We've been doing a lot of snowshoeing lately. This is Emerald Lake in Rocky Mountain National Park.
A couple of years ago I bought an old straight razor for shaving, but I never could get a nice edge on it. I came across it today and did a little research. It's a Joseph Elliot, and this particular model, with a wooden handle, was manufactured between 1820 and 1850! How many faces this little instrument must have shaved in the last 160-190 years!
I found a service that can restore old razors like this one. I'm going to mail it off tomorrow and hopefully in the next 4-6 weeks it'll be good as new! I'm pretty excited about it.
I also took the liberty to hand write the letter I enclosed with the razor. It's so rare that I hand write anything these days, and when I do it's never more than a word or two. It felt good to write sentences and see what it looked like. I even wrote it with a pencil - not a plastic, disposable mechanical pencil, but a real wooden pencil by Forest Choice. Supposedly these pencils are manufactured from trees in "well-managed forests" and don't contain paints or other toxic materials. It's not as green perhaps as a quill pen and homemade ink (which I know how to make and am waiting for this autumn's walnut harvest for the raw materials for my ink) but it'll do for now.
I actually spent the entire weekend chained to my computer. My classes this quarter are particularly time consuming, and work is kicking my butt too. There's just a lot going on. I've noticed that the more the modern world tries to tighten it's grasp on me, the more I resist it and long to escape it. Maybe my 190 year old straight razor or homemade pen and ink aren't going to save the planet or mean anything at all in the grand scheme, but they bring me comfort I can't quite explain.
I kinda lost it today in one of my online classes. There's an ongoing discussion forum on the topic of fire modeling. We're discussing the technology behind predicting the spread of wildfires using GIS. Some goofy girl said something innocent but stupid about how she hopes GIS can help stop all forest fires and we can all live happily ever after. I launched into a multi-paragraph diatribe about the incredible ecological benefits of natural fires, and how today's wildfires are the disastrous result of white man's superiority complex, brought about by his technology and misguided belief that preventing forest fires will somehow be better for the environment and our pocketbook. By stopping the small, natural fires, we've created millions of acres of land with decades of unspent fuel. Now when fires do ignite by lightning or a careless camper, they turn into massive blazes that create their own weather systems and send roiling clouds of ash and cinders a thousand miles into the sky. Rather than grooming forests and rejuvenating the landscape, the obliterate everything in their path. As I pointed out to her, it's our over-reliance, our unquestioning faith in our own technology and presumed brilliance that created the environmental problems we so desperately seek to "manage" today.

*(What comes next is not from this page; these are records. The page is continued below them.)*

-- ==== Sys2Proof/Safety.lean ====
section
/-! DEFINITION. What counts as a good run of the block, in the terms statements use: the lifecycle
conditions, the invariant, the order of checks on a raw word, the driver's protocol, and when two
states look alike to the driver. -/

namespace Sys2Proof.Machine

/-- The lifecycle conditions of 60_exceptions.md R243. -/
inductive Condition where
  | unconfigured | running | faulted
  deriving DecidableEq, Repr

/-- The condition a state is in (60_exceptions.md R243). -/
def State.condition (s : State) : Condition :=
  if s.fault then .faulted else if s.configured then .running else .unconfigured

/-- A run is in good standing where FAULT = 0 (70_reset_and_hazards.md R271). -/
def GoodStanding (s : State) : Prop := s.fault = false

/-- RUNNING under strategy `m`: CONFIGURED = 1, FAULT = 0 and STRATEGY = `m` (60_exceptions.md R243). -/
structure RunningUnder (m : Strategy) (s : State) : Prop where
  fault : s.fault = false
  configured : s.configured = true
  strategy : s.strategy = m

/-- UNCONFIGURED: CONFIGURED = 0 and FAULT = 0 (60_exceptions.md R243). -/
structure Unconfigured (s : State) : Prop where
  fault : s.fault = false
  configured : s.configured = false

/-- The operation is a PREDICT. -/
def isPredict : Instr → Bool
  | .predictStatic _ | .predictGshare _ | .predictLocal _
  | .predictTournament _ | .predictCustom _ => true
  | .configureStatic _ | .configureGshare _ | .configureLocal _
  | .configureTournament _ | .configureCustom _
  | .trainStatic _ _ | .trainGshare _ _ | .trainLocal _ _
  | .trainTournament _ _ | .trainCustom _ _ => false

/-- The prediction the driver may use after operation `i` left state `s'`: RSP.TAKEN of a PREDICT that
completed with STATUS 0, and none otherwise (30_encoding.md R90, 60_exceptions.md R242). -/
def prediction (i : Instr) (s' : State) : Option Bool :=
  if isPredict i && decide (s'.rspStatus = 0) then some s'.rspTaken else none

/-! ## The invariant -/

/-- The parameter registers as the fields a CONFIGURE stored (10_state.md R24). -/
def State.sizes (s : State) : SizeFields :=
  { g := s.g, l := s.l, p := s.p, np := s.np, nw := s.nw, th := s.th }

/-- The Global instance exists (10_state.md R34, R38). -/
def hasGlobal (m : Strategy) : Bool := m == .gshare || m == .tournament

/-- The Local instance exists (10_state.md R34, R38). -/
def hasLocal (m : Strategy) : Bool := m == .localHist || m == .tournament

/-- What holds in every reachable state: the rules of 10_state.md R39, the canonical form of the tables,
and the ranges of the registers. -/
structure MachineInv (s : State) : Prop where
  /-- The build parameters are legal (00_scope.md R7). -/
  build : s.build.Legal
  /-- The tables are in canonical form. -/
  tables : Memory.wf s = true
  /-- Without a fault CAUSE is 0 and every response was OK (10_state.md R22, 60_exceptions.md R231). -/
  healthy : s.fault = false → s.cause = 0 ∧ s.rspStatus = 0
  /-- A faulted block holds a cause 1 to 6 and answers it (60_exceptions.md R231, R242). -/
  faulted : s.fault = true → 1 ≤ s.cause.toNat ∧ s.cause.toNat ≤ 6 ∧ s.rspStatus = s.cause
  /-- RSP.TAKEN is 0 whenever RSP.STATUS is not 0 (30_encoding.md R80). -/
  taken : s.rspTaken = true → s.rspStatus = 0
  /-- The stored parameters are legal for the strategy (10_state.md R24). -/
  sizes : s.configured = true → sizesLegal s.build s.strategy s.sizes = true
  /-- GHR has G bits and PHT has 2^G entries (10_state.md R25, R26, R39). -/
  globalRange : s.configured = true → hasGlobal s.strategy = true →
    s.ghr.toNat < 2 ^ s.g.toNat ∧ Table.below (2 ^ s.g.toNat) s.pht = true
  /-- LHT has 2^P entries of L bits and LPT has 2^L entries (10_state.md R27, R28, R39). -/
  localRange : s.configured = true → hasLocal s.strategy = true →
    (∀ e ∈ s.lht, e.1 < 2 ^ s.p.toNat ∧ e.2.toNat < 2 ^ s.l.toNat) ∧
    Table.below (2 ^ s.l.toNat) s.lpt = true
  /-- CH has 2^P entries (10_state.md R29). -/
  chooserRange : s.configured = true → s.strategy = .tournament →
    Table.below (2 ^ s.p.toNat) s.ch = true
  /-- H has NW bits, B has NP elements and W has NP rows of NW (10_state.md R30, R31, R32, R39). -/
  bankRange : s.configured = true → s.strategy = .custom →
    s.h.toNat < 2 ^ s.nw.toNat ∧ Table.below s.np.toNat s.b = true ∧
    (∀ e ∈ s.w, ∃ p i, p < s.np.toNat ∧ i < s.nw.toNat ∧ e.1 = weightIndex p i)
  /-- The scratch record of an unconsumed PREDICT is never stale (10_state.md R39(e),
  45_perceptron.md R189). -/
  scratch : s.configured = true → s.strategy = .custom → s.scV = true →
    s.scIdx = pidx s.scPc s ∧ s.scY = ysum s s.scIdx.toNat

/-! ## The order of checks on a raw word -/

/-- The fault a word raises in a block that is not faulted, read off the bits of the word in the order of
60_exceptions.md R239; none if the command is performed. -/
def firstFault (s : State) (w : Word) : Option Cause :=
  let op := (w >>> 60).toNat
  let tag := ((w >>> 56) &&& 0xF).toNat
  if op = 1 then
    if s.configured then some .reconfigure
    else if 4 < tag then some .cfgBadStrategy
    else
      let legal := match tag with
        | 0 => true
        | 1 => sizesLegal s.build .gshare (sizeFields w)
        | 2 => sizesLegal s.build .localHist (sizeFields w)
        | 3 => sizesLegal s.build .tournament (sizeFields w)
        | _ => sizesLegal s.build .custom (sizeFields w)
      if legal then none else some .cfgBadSize
  else if op = 2 then
    if w &&& 0x0FFFFFFF00000000 ≠ 0 then some .illegalCommand
    else if s.configured then none else some .notConfigured
  else if op = 3 then
    if w &&& 0x0FFFFFFE00000000 ≠ 0 then some .illegalCommand
    else if !s.configured then some .notConfigured
    else if s.strategy = .custom ∧ ¬ (s.scV = true ∧ s.scPc = w.setWidth 32) then
      some .trainUnpaired
    else none
  else some .illegalCommand

/-! ## The driver's protocol -/

/-- The words a driver issues for a sequence of branches: for each, PREDICT pc and then TRAIN pc, outcome
(70_reset_and_hazards.md R262), laid out as 30_encoding.md R82 gives them. -/
def branchWords : List (Pc × Bool) → List Word
  | [] => []
  | (pc, o) :: rest =>
    (0x2#4 ++ 0#28 ++ pc) :: (0x3#4 ++ 0#27 ++ BitVec.ofBool o ++ pc) :: branchWords rest

/-! ## States that look alike -/

/-- The states agree on the data state and the parameters that strategy `m` has (10_state.md R34). The
scratch fields count only while SC.V = 1 (R33). -/
def SameData (m : Strategy) (s t : State) : Prop :=
  match m with
  | .static => True
  | .gshare => s.g = t.g ∧ s.ghr = t.ghr ∧ s.pht = t.pht
  | .localHist => s.l = t.l ∧ s.p = t.p ∧ s.lht = t.lht ∧ s.lpt = t.lpt
  | .tournament =>
    s.g = t.g ∧ s.ghr = t.ghr ∧ s.pht = t.pht ∧
    s.l = t.l ∧ s.p = t.p ∧ s.lht = t.lht ∧ s.lpt = t.lpt ∧ s.ch = t.ch
  | .custom =>
    s.np = t.np ∧ s.nw = t.nw ∧ s.th = t.th ∧ s.h = t.h ∧ s.w = t.w ∧ s.b = t.b ∧
    s.scV = t.scV ∧
    (s.scV = true → s.scPc = t.scPc ∧ s.scIdx = t.scIdx ∧ s.scY = t.scY)

/-- The states agree on everything the spec gives a value: the control registers, the response, and, once
configured, the strategy with its data state (10_state.md R34, R40). -/
structure SameVisible (s t : State) : Prop where
  build : s.build = t.build
  cmds : s.cmds = t.cmds
  configured : s.configured = t.configured
  fault : s.fault = t.fault
  cause : s.cause = t.cause
  rspTaken : s.rspTaken = t.rspTaken
  rspStatus : s.rspStatus = t.rspStatus
  strategy : s.configured = true → s.strategy = t.strategy
  data : s.configured = true → SameData s.strategy s t

end Sys2Proof.Machine
end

Sometimes I really wish I could go back to the year 1750, wander off into the western wilderness, befriend some natives and just do my thing like the early mountain men did. Maybe it would suck, I don't know. But the fantasy sure sounds nice. Insofar as I can guess, the only thing I'd miss is books. I like learning about food and nature, and what's going on in the natural sciences. But I suspect that life might make up for that because if I were friends with the natives I could learn a lot of cool things about the natural world that you just can't get in books. I wouldn't need to read about balance in the natural world because I'd be living it.